Am 13.03.2018 um 02:42 schrieb Allin Cottrell:
On Fri, 9 Mar 2018, Artur Tarassow wrote:
> Thank you for this updated script, Allin. It works fine. However, here
> (ubuntu 17.10.) the figure appears and actually stays permanently. I
> can't even close it without closing gretl. For the moment this doesn't
> bother me. And no, I did not find an option to avoid the figure
> showing up... :-/
The two packages you loaded in your script at
http://lists.wfu.edu/pipermail/gretl-users/2018-March/013035.html ,
namely Cairo and cairoDevice, are not complementary, they're competitors
(not unusual for R packages). So I've tried each of them individually
(script below). Both of them work when the script is run in gretlcli --
and in that context cairoDevice is better in one way: it respects your
request to use the Times font, which is ignored by the Cairo package.
However, when run via the gretl GUI the cairoDevice variant fails.
Neither of the packages respects
your par() setting of "las=1" (axis labels always horizontal).

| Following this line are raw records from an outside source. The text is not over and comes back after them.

-- ==== Sys2Proof/Machine/State.lean ====
section
/-! DEFINITION. The state of the part as plain data, the reasons a step can stop, and the state
right after pin reset. -/

namespace Sys2Proof.Machine

/-! ### Why a step can stop -/

/-- No command of this part ends in a fault: the spec's bus errors are endings of a host cycle
(R16) and its status flags are state (R26), both next states. Nobody raises one; safe. -/
inductive Fault where
deriving DecidableEq, Repr

/-- Why a command has no meaning. -/
inductive Refusal where
  /-- Raised by an arm of exec for a row that has no meaning yet; safe. No arm raises it now. -/
  | notModelled (mnemonic : String)
deriving DecidableEq, Repr

/-! ### The memory path (Chapter 1) -/

/-- DRAM: the listed bytes, addresses rising, none equal to what an unlisted one reads as. -/
abbrev Memory := List Host.Cell

/-- The path state (R1). -/
inductive PathState where
  | pass | starting | running
deriving DecidableEq, Repr

/-- The kind of an Aperture (Table 1.2). -/
inductive ApertureKind where
  | compose | raster | digits
deriving DecidableEq, Repr

/-- What a bound Aperture is attached to: a page and the number of its context (CP0 or CP1, RV0 or
RV1) (Section 1.3). -/
structure Binding where
  page : Nat
  ctx : Fin 2
deriving DecidableEq, Repr

/-- One entry of the Path Unit's copy of the Aperture Table (Table 1.2). -/
structure Aperture where
  valid : Bool
  kind : ApertureKind
  base : Nat
  length : Nat
  userAllowed : Bool
  stride : Nat
  origin : Nat
  target : Nat
  binding : Option Binding
deriving DecidableEq, Repr

/-- A host cycle: the byte address of its word, and what it carries (Chapter 1). -/
structure Cycle where
  addr : Nat
  data : Word
  be : Enables
  write : Bool
  user : Bool
  program : Bool
  locked : Bool
deriving DecidableEq, Repr

/-- The class a cycle falls in (R2). -/
inductive CycleClass where
  | fetch | region | aperture (entry : Fin 8) | plain | noMemory
deriving DecidableEq, Repr

/-- The causes of a bus error (Table 1.4). -/
inductive BusError where
  | protection | notReady | unbound | noMemory
deriving DecidableEq, Repr

/-- How a host cycle ended: normally, with the data of a read, or with a bus error (R16). -/
inductive Ending where
  | done (data : Option Word)
  | busError (cause : BusError)
deriving DecidableEq, Repr

/-- What a stretched cycle waits for (R15). -/
inductive WaitFor where
  /-- A slot of the Posted Write Queue (R8). -/
  | slot
  /-- Its access, with the class the cycle was given (R9 to R11). -/
  | access (cls : CycleClass)
  /-- A slot of the closed-line queue of the entry's compose context (R89). -/
  | composeSlot (entry : Fin 8)
  /-- A line of the entry's view (R98). -/
  | view (entry : Fin 8)
deriving DecidableEq, Repr

/-- A host cycle that is stretched with wait states (R15). -/
structure Waiting where
  cycle : Cycle
  why : WaitFor
deriving DecidableEq, Repr

/-- One entry of the Posted Write Queue (R8). -/
structure Posted where
  addr : Nat
  data : Word
  be : Enables
deriving DecidableEq, Repr

/-- The Path Fault record when it is held (R17). -/
structure PathFault where
  cause : BusError
  addr : Nat
  write : Bool
  user : Bool
  program : Bool
  locked : Bool
  weekday : Nat
  tenths : Nat
  more : Bool
deriving DecidableEq, Repr

/-- The Path Unit. -/
structure PathUnit where
  state : PathState
  size : DramSize
  copy : Vector Aperture 8
  queue : List Posted
  holdLimit : Nat
  fault : Option PathFault
  /-- A LOCKED sequence is open (R12). -/
  sequence : Bool
  /-- The arbiter holds back the part's record writes (R12). -/
  hold : Bool
  waiting : Option Waiting
  ending : Option Ending
deriving DecidableEq, Repr

/-- The requesters of the arbiter's third class (R13). -/
inductive Requester where
  | requestUnit | storeUnit | chargeUnit | lineChannel (l : LineNo) | dispatcher | printUnit
deriving DecidableEq, Repr

/-- The status flags of Table 12.2. -/
inductive StatusFlag where
  | startFault | requestOverrun | noticeLost
deriving DecidableEq, Repr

The graphics system seems to depend on a bunch of inscrutable global
variables over which the packages have an insecure degree of control.

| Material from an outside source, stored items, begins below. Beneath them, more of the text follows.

/-- A waiting compose write takes a slot of its queue (R89). It is judged again by R88 as it goes on: where a
PUSH COMPOSE has closed its current line meanwhile, it is taken under case 5 and needs no slot (DESIGN CHOICE,
log 69). -/
def State.composeResumed (s : State) : State :=
  match s.path.waiting with
  | some { cycle := c, why := .composeSlot e } =>
    match s.composeOf e with
    | some (i, x) =>
      match x.write ((s.aperture e).lineOf c.addr) ((s.aperture e).byteOf c.addr) c.data c.be with
      | some y => (s.setCp i (some y)).endCycle none
      | none => s
    | none => s
  | _ => s

end Sys2Proof.Machine
end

Maybe it's unfair, but I have a sense of package writers not quite
knowing what they're doing in this area.
I've started to work a bit using R, and my impression is indeed that
there are packages out there which are just a black box. Also the
manuals are either not up to date or superficial.
As for the flashing (or persistent) X11 window showing a simplified
version of the plot we're trying to write to PNG, it seems to be a
feature of R that you can't turn that off. However, by sticking
"dev.off()" before the call to Cairo() I was able (on my system at any
rate) to get the X11 window just to flash, and not persist, when using
gretl_x11. (Using gretlcli it always just flashed.)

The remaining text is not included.